**Source information:**
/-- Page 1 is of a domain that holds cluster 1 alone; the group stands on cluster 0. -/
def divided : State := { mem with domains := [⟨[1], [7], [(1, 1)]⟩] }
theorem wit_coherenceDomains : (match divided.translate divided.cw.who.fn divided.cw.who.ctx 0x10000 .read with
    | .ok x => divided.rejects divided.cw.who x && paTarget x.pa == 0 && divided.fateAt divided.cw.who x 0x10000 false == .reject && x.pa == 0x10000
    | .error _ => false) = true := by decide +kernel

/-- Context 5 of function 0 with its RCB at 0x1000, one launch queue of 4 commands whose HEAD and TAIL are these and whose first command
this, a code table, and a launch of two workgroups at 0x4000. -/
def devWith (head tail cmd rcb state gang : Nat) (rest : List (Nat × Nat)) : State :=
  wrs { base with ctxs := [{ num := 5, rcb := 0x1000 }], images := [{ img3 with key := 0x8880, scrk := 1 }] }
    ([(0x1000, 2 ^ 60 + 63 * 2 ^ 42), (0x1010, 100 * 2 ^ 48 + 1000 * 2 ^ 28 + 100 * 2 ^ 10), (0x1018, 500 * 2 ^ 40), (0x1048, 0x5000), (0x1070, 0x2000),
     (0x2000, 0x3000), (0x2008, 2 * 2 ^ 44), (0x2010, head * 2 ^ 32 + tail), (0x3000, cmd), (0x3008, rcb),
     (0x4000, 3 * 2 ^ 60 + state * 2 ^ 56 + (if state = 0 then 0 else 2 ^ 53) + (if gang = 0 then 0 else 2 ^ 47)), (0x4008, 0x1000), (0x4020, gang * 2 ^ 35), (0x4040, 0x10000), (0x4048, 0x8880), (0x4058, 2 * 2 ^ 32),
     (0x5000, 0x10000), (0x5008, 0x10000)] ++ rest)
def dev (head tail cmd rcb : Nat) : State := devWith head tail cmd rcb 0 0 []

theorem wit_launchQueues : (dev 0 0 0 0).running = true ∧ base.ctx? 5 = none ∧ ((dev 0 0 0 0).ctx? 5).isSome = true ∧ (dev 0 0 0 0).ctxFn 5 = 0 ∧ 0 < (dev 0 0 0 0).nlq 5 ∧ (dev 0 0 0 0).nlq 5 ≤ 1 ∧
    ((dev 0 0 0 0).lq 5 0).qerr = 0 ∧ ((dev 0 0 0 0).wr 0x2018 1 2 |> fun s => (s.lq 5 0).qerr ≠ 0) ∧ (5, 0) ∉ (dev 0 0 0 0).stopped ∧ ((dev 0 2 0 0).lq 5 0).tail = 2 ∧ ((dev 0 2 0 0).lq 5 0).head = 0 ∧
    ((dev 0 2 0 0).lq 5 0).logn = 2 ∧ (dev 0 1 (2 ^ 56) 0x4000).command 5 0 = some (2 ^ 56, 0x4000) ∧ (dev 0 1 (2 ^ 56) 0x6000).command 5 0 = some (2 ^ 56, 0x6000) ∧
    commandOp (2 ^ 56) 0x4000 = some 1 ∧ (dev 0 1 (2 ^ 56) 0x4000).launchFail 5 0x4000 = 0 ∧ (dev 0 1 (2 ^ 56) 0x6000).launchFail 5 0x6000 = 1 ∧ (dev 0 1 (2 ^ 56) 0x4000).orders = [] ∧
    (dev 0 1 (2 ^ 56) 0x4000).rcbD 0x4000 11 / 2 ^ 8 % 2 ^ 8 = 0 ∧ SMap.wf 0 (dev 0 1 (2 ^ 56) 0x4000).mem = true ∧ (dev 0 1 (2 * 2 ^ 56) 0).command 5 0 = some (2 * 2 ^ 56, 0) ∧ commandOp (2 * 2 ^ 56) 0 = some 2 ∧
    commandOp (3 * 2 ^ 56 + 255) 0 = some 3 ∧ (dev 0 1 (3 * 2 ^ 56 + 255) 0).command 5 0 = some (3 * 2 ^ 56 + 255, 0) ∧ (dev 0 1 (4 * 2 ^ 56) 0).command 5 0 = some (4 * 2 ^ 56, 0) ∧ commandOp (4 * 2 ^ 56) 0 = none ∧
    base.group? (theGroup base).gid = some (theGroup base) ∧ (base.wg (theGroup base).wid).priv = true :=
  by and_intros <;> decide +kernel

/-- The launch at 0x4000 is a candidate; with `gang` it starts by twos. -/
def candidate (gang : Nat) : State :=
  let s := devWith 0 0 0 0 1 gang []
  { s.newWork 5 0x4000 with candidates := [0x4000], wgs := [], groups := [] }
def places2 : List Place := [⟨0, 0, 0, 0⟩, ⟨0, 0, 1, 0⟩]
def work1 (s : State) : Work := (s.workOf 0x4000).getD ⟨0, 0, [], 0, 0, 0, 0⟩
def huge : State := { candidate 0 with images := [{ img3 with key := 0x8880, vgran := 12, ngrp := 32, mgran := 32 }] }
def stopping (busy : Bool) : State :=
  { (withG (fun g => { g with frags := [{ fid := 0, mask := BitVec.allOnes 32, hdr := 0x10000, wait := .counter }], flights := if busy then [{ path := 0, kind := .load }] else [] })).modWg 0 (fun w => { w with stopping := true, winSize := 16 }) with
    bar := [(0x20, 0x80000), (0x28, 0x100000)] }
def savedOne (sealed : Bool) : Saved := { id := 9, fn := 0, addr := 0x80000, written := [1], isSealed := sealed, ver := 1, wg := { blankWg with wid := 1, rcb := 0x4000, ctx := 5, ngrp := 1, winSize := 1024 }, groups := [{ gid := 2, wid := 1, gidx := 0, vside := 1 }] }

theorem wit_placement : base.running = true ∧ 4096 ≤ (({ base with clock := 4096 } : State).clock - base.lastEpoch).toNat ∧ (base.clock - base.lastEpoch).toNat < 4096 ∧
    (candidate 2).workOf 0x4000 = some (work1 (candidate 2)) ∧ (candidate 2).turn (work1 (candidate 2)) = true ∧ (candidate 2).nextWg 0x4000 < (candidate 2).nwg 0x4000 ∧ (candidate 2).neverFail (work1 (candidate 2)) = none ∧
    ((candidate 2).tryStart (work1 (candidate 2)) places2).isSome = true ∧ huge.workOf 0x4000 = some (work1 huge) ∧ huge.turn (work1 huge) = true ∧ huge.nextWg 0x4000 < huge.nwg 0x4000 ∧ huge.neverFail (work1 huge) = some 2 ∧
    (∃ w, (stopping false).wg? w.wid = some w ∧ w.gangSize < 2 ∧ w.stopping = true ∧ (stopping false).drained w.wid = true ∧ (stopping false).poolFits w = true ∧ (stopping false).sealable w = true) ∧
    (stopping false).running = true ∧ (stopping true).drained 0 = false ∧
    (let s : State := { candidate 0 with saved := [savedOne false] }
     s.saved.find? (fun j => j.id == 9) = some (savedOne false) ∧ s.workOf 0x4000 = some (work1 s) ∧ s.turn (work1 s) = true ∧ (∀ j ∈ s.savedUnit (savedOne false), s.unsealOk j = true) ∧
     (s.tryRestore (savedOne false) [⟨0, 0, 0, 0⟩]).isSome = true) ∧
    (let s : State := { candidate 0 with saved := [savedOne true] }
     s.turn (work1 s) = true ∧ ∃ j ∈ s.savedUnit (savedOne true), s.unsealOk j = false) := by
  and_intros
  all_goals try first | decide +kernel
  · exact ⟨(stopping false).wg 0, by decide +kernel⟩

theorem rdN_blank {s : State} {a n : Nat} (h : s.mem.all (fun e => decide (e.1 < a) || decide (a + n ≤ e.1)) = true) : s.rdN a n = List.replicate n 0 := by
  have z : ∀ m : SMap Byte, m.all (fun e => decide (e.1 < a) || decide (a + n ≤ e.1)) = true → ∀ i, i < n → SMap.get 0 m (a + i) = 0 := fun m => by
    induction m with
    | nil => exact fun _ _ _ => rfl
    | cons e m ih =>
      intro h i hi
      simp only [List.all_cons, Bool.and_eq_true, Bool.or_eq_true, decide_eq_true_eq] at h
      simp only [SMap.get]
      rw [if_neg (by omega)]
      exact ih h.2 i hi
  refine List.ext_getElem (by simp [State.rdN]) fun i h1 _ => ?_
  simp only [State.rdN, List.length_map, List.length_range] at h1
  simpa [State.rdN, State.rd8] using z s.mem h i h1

**The task:** Every line from the one holding "refine List.ext_getElem (by" through the final line of the listing must be echoed exactly; leave out all other lines.

**Written reply:**
  refine List.ext_getElem (by simp [State.rdN]) fun i h1 _ => ?_
  simp only [State.rdN, List.length_map, List.length_range] at h1
  simpa [State.rdN, State.rd8] using z s.mem h i h1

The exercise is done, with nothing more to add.